Task statement>
After locating the line with "4 | .commit => 5" in the data that follows, return it and every later line exactly, up to and including the line with "b != 0xFFFF && (tasksOf".

[[ Dataset excerpts open ]]

-- ==== Sys2Proof/Machine/Sched.lean ====
section
/-! DEFINITION. The step builder's lists and the die schedulers (file 14): readiness (R392, R210, R252), promotion (R217), placement
(R393–R398, R103), pre-emption (R399–R401), and what the end of a task brings (R195, R428, R504). -/

namespace Sys2Proof.Machine

/-- Whether a partition is in serving mode's arithmetic of identifiers: the task of an item (R409). -/
def taskIn (item id : Nat) : Nat := item * 2 ^ 32 + id

/-- Whether the plan names a task as the consumer or the twin of a group (R210). -/
def planNames (d : Dev) (p : PartId) (id : Nat) : Bool :=
  (barrelOf d p).active && (barrelOf d p).ents.any fun e => e.consumer == id || e.twin == id

/-- Whether the slice table names a task as an update task (R252). -/
def sliceNames (d : Dev) (p : PartId) (id : Nat) : Bool := (escOf d p).slices.any fun (s : Slice) => s.elems != 0 && s.task == id

/-- Whether every task of a dependency list has completed (R392). -/
def depsDone (d : Dev) (p : PartId) (t : Task) : Bool := t.deps.all fun x => ((taskOf d p x).map fun y => y.st == .done).getD false

/-- The code of a step state, in the order of R14. -/
def StepSt.code : StepSt → Nat
  | .opened => 1 | .forward => 2 | .backward => 3 | .drain => 4 | .commit => 5

/-- Whether a partition's step has entered DRAIN (R14). -/
def drained (d : Dev) (p : PartId) : Bool := ((partOf d p).step.map fun s => decide (4 ≤ s.st.code)).getD false

/-- Whether a task of a block has been placed, so that its deferred slices are promoted (R217). A task that is not deferred is one of the
block that its due field names. -/
def blockBegun (d : Dev) (p : PartId) (b : Nat) : Bool :=
  b != 0xFFFF && (tasksOf d p).any fun t => !t.deferred && t.due == b && t.begun

/-- Tasks enter the tail of the lists of their queues (R392). -/
def enlist (p : PartId) (tids : List Nat) : Act Unit := do
  let d ← look
  let crit := tids.filter fun i => ((taskOf d p i).map (·.crit)).getD false
  each tids fun i => updTask p i fun t => { t with st := .ready }
  updRun p fun r => { r with
    crit := r.crit ++ crit
    defer := r.defer ++ tids.filter fun i => !crit.contains i }

/-- A task leaves the lists. -/
def delist (p : PartId) (tid : Nat) : Act Unit := updRun p fun r => { r with
  crit := r.crit.filter (· ≠ tid)
  defer := r.defer.filter (· ≠ tid) }

/-- Deferred tasks of a step are promoted (R217): from the deferred list to the tail of the critical list; on their slots they count as
critical. -/
def promote (p : PartId) (pick : Task → Bool) : Act Unit := do
  let d ← look
  let ts := (tasksOf d p).filter fun t => !t.crit && !t.over && pick t
  let ids := ts.map (·.tid)
  each ts fun t => do
    updTask p t.tid fun x => { x with crit := true }
    onSome t.core fun ck => onlyIf (t.st == .placed) (emit (.slot ck.1 ck.2 { slotOf d ck.1 ck.2 with crit := true }))
  onlyIf (!ids.isEmpty) (updRun p fun r => { r with
    crit := r.crit ++ r.defer.filter (ids.contains ·)
    defer := r.defer.filter fun i => !ids.contains i })

/-- Whether the cause for which a task is suspended has passed (R401, R411). -/
def causePassed (d : Dev) (p : PartId) : Option SuspCause → Bool
  | none => true
  | some .command => !(partOf d p).susp
  | some (.eviction w) => d.wins.any fun x => x.id == w && x.part == p && x.st == .granted
  | some (.priority q tid) => ((taskOf d q tid).map fun t => t.st != .ready && t.st != .placed).getD true

/-- Tasks that have become ready enter their lists, the lower identifier first (R392), and suspended tasks whose cause has passed (R401).
Tasks that the plan or the slice table names and on-demand tasks wait for their own conditions (R210, R252, R425). -/
def evalTasks (p : PartId) : Act Unit := do
  let d ← look
  onSome (partOf d p).step fun s => do
    let ts := tasksOf d p
    let fresh := ts.filter fun t => t.st == .waiting && t.more == 0 && inStep s t && depsDone d p t && !t.onDemand &&
      !planNames d p t.id && !sliceNames d p t.id
    each fresh fun t => onlyIf (drained d p || blockBegun d p t.due) (updTask p t.tid fun x => { x with crit := true })
    enlist p ((fresh.map (·.tid)).mergeSort fun a b => a ≤ b)
    enlist p ((ts.filter fun t => t.st == .suspended && t.image.isSome && causePassed d p t.cause).map (·.tid))

/-- UPDATE_TASK_PLACEMENT (R252): the update task of a FULL slice goes to its queue, for the slice's home core; a task that was aborted is
placed again (R270). -/
def doUpdatePlacement (p : PartId) (i : Nat) : Act Unit := do
  let d ← look
  onSome ((escOf d p).slices[i]?) fun s =>
    onSome (taskOf d p s.task) fun t =>
      onlyIf (s.st == .full && (partOf d p).step.isSome && (t.st == .waiting || (t.st == .failed && t.endst.isNone)) && t.more == 0 && depsDone d p t) do
        updTask p t.tid fun x => { x with
          crit := drained d p || blockBegun d p t.due
          core := none
          image := none
          slice := some i }
        enlist p [t.tid]

/-- BARREL_GROUP_PLACEMENT (R210): the group's consumer, once every entry of its groups is settled; the twin in its place when one is
ABSENT, whether the consumer's descriptor has not been fetched yet or the consumer was aborted (R208). -/
def doGroupPlacement (p : PartId) (group : Nat) : Act Unit := do
  let d ← look
  let cons := ((groupEnts d p group).map (·.consumer)).dedup
  onlyIf ((barrelOf d p).active && (partOf d p).step.isSome) (each cons fun c => do
    let mine := (barrelOf d p).ents.filter fun e => e.consumer == c
    let t := taskOf d p c
    onlyIf ((t.map fun x => x.st == .waiting || (x.st == .failed && x.endst.isNone)).getD true && mine.all fun e => e.st == .held || e.st == .spilled || e.st == .absent) do
      let lost := ((mine.filter fun e => e.st == .absent).map (·.group)).dedup
      if lost.isEmpty then onSome t fun x => onlyIf (x.st == .waiting && x.more == 0 && depsDone d p x) (enlist p [c])
      else
        let twins := ((mine.filter fun e => lost.contains e.group).map (·.twin)).dedup
        each twins fun w => onSome (taskOf d p w) fun y =>
          onlyIf (y.st == .waiting && y.more == 0 && depsDone d p y) do
            updTask p w fun x => { x with crit := true }
            enlist p [w]
            count .BARL_TWIN_COUNT p.val 1)

/-- The regeneration task of a block (R195): the first on-demand backward task of that block which the plan does not name as a twin. -/
def regenTask (d : Dev) (p : PartId) (b : Nat) : Option Task :=
  (tasksOf d p).find? fun t => t.onDemand && t.backward && t.due == b && b != 0xFFFF && !planNames d p t.id

/-- The regeneration task of a block, while it has not been placed. -/
def regenOf (d : Dev) (p : PartId) (b : Nat) : Option Task := (regenTask d p b).filter fun t => t.st == .waiting && t.more == 0

/-- The block of a layer in a micro-batch: that of the tasks which the plan names for its entries (R196, R217). -/
def layerBlock (d : Dev) (p : PartId) (mb layer : Nat) : Option Nat :=
  (((barrelOf d p).ents.filter fun e => e.mb == mb && e.layer == layer).filterMap fun e =>
    ((taskOf d p e.consumer).orElse fun _ => taskOf d p e.twin).map (·.due)).find? (· != 0xFFFF)

/-- Whether the backward tasks of a block have all completed (R193, R213). -/
def blockEnded (d : Dev) (p : PartId) (b : Nat) : Bool :=
  let ts := (tasksOf d p).filter fun t => t.backward && !t.deferred && !t.onDemand && t.due == b
  !ts.isEmpty && ts.all fun t => t.st == .done && t.endst.isNone

/-- The responder of a re-run request (R213): none before the recompute of the layer's block has begun; in the block an on-demand task of it,
besides its regeneration task, that its dependencies let run; else, and always after the block's backward, an on-demand task without a due
block. A layer whose block the plan does not show is taken as behind once the step has entered DRAIN (log entry 130). -/
def responderOf (d : Dev) (p : PartId) (mb layer : Nat) : Option Task :=
  let free (t : Task) : Bool := t.onDemand && t.st == .waiting && t.mb == mb && t.more == 0 && !planNames d p t.id && depsDone d p t
  let general := (tasksOf d p).find? fun t => free t && t.due == 0xFFFF
  match layerBlock d p mb layer with
  | none => if drained d p then general else none
  | some b =>
    if blockEnded d p b then general
    else if !blockBegun d p b then none
    else ((tasksOf d p).find? fun t => free t && t.due == b && (regenTask d p b).map (·.tid) != some t.tid).orElse fun _ => general

/-- Responders of held re-run requests go to the head of the critical list (R213). -/
def answerReruns (p : PartId) : Act Unit := do
  let d ← look
  each ((barrelOf d p).reruns.map fun q => (q.mb, q.layer)).dedup fun q => do
    let d ← look
    onSome (responderOf d p q.1 q.2) fun t => do
      updTask p t.tid fun x => { x with
        crit := true
        st := .ready }
      updRun p fun r => { r with crit := t.tid :: r.crit }

/-! Placement. -/

/-- The header of a command list (R103): bytes of commands, window slots and bank maps. -/
structure TaskHeader where
  bytes : Nat
  slots : Nat
  maps  : BankMaps
  deriving DecidableEq, Repr

/-- A task header's fields. -/
def headerOf (bs : List Byte) : TaskHeader :=
  ⟨fieldAt bs 0 4, fieldAt bs 4 1, ⟨fieldAt bs 0x10 4, fieldAt bs 0x14 4, fieldAt bs 0x18 4, fieldAt bs 0x1C 4⟩⟩

/-- The free slots of a core (R90). -/
def freeSlots (d : Dev) (c : CoreId) : List SlotId := allSlots.filter fun k => (slotOf d c k).st == .free

/-- Whether a partition's mask holds a core (R413). -/
def inMask (d : Dev) (p : PartId) (c : CoreId) : Bool := bitOf (regOf d .SCHED_CORE_MASK p.val (c.val / 32)) (c.val % 32)

/-- A partition's priority and reserve (R412). -/
def prioOf (d : Dev) (p : PartId) : Nat := bitsOf (regOf d .SCHED_PART_CTRL p.val) 5 4
def reserveOf (d : Dev) (p : PartId) : Nat := bitsOf (regOf d .SCHED_PART_CTRL p.val) 10 8

/-- Whether a deferred task leaves a core its reserve (R398). -/
def reserveOk (d : Dev) (p : PartId) (t : Task) (c : CoreId) : Bool :=
  t.crit || decide (reserveOf d p ≤ (freeSlots d c).length - 1 +
    (allSlots.filter fun k => (slotOf d c k).st != .free && (slotOf d c k).crit).length)

/-- Tasks that use the thread-slot quota: placed and suspended (R405, R401). -/
def slotUse (d : Dev) (p : PartId) : Nat := ((tasksOf d p).filter fun t => t.st == .placed || t.image.isSome).length

/-- The arena of a partition on a core (R395). -/
def arenaOn (d : Dev) (p : PartId) (c : CoreId) : Option Window := d.wins.find? fun w => w.arena && w.part == p && w.core == c && w.st == .granted

/-- The lowest run of `n` free scratchpad slots in an arena of a core (R395); a run that streams in cancel still land in is not free
(R172). -/
def arenaFit (d : Dev) (p : PartId) (c : CoreId) (size n : Nat) : Option Nat :=
  let mine (a : Option (CoreId × Nat × Nat)) : Option (Nat × Nat) := a.bind fun (c', s, k) => if c' = c then some (s, k) else none
  let used := (tasksOf d p).filterMap (fun t => mine t.arena) ++ d.streams.filterMap (fun y => if y.2.part = p then mine y.2.arena else none)
  (List.range (size + 1 - n)).find? fun s => !(used.any fun (s', k) => decide (s < s' + k) && decide (s' < s + n))

/-- Where a task may go: core, base and size of its scratchpad range, and the run it takes of the arena. -/
structure Place where
  core : CoreId
  base : Nat
  size : Nat
  run  : Option Nat
  deriving DecidableEq, Repr

/-- Whether a core can take a task as far as its scratchpad goes (R394, R395): where. -/
def fitOn (d : Dev) (p : PartId) (t : Task) (c : CoreId) : Option Place :=
  if t.win ≠ 0 then (d.wins.find? fun w => w.id == t.win && w.part == p && w.st == .granted && w.core == c).map fun w => ⟨c, w.base, w.size, none⟩
  else
    (arenaOn d p c).bind fun w =>
      match t.arena with
      | some (_, s, n) => some ⟨c, w.base + s, n, none⟩
      | none => (arenaFit d p c w.size t.slots).map fun s => ⟨c, w.base + s, t.slots, some s⟩

/-- The cores that a task may use (R394, R395, R401, R252): the one it is pinned to or suspended on, its slice's home core, or those of the
mask. -/
def coresFor (d : Dev) (p : PartId) (t : Task) : List CoreId :=
  if t.win ≠ 0 then (d.wins.filter fun w => w.id == t.win && w.part == p).map (·.core)
  else
    match t.arena, t.slice.bind fun i => (escOf d p).slices[i]? with
    | some (c, _, _), _ => [c]
    | none, some s => [Fin.ofNat 800 s.core]
    | none, none => allCores.filter (inMask d p)

/-- Whether a task is pinned (R394). -/
def Task.pinned (t : Task) : Bool := t.win != 0 || t.image.isSome

/-- The cores that could take a task if a thread slot were free there. -/
def fits (d : Dev) (p : PartId) (t : Task) : List Place :=
  ((coresFor d p t).filter fun c => !d.retired.contains c.val).filterMap (fitOn d p t)

/-- The core that takes a task: the lowest that R395, R397, R398 and the quota allow (R405). -/
def whereTo (d : Dev) (p : PartId) (t : Task) : Option Place :=
  if t.image.isNone ∧ bitsOf (regOf d .SCHED_QUOTA_SLOTS p.val) 15 0 ≤ slotUse d p then none
  else (fits d p t).find? fun w => !(freeSlots d w.core).isEmpty && reserveOk d p t w.core

/-- A core's domain is asked to wake for a placement, a grant or an access (R480, R481); a clock-gated core restarts (R479). -/
def wakeCore (c : CoreId) : Act Unit := do
  let d ← look
  let i := c.val / 25
  onlyIf (domOf d i != .on && !d.pwr.wakeQ.contains i) (emit (.pwr { d.pwr with wakeQ := setIns d.pwr.wakeQ i }))
  let d ← look
  onlyIf (d.pwr.gated.contains c.val) (emit (.pwr { d.pwr with gated := d.pwr.gated.filter (· ≠ c.val) }))

/-- The number of the next placement of the module, by which the turn of R397 and the order of R399 go. -/
def nextTurn (d : Dev) : Nat := d.runs.foldl (fun n r => max n r.2.turn) 0 + 1

/-- A task refused at its placement, or at its fetch, for its header (R103, R395): a contained error (R502). -/
def headerFault (p : PartId) (tid status detail : Nat) : Act Unit := do
  delist p tid
  contained (some p)
  endTask p tid status detail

[[ Dataset excerpts closed ]]

Solution>
  | .opened => 1 | .forward => 2 | .backward => 3 | .drain => 4 | .commit => 5

/-- Whether a partition's step has entered DRAIN (R14). -/
def drained (d : Dev) (p : PartId) : Bool := ((partOf d p).step.map fun s => decide (4 ≤ s.st.code)).getD false

/-- Whether a task of a block has been placed, so that its deferred slices are promoted (R217). A task that is not deferred is one of the
block that its due field names. -/
def blockBegun (d : Dev) (p : PartId) (b : Nat) : Bool :=
  b != 0xFFFF && (tasksOf d p).any fun t => !t.deferred && t.due == b && t.begun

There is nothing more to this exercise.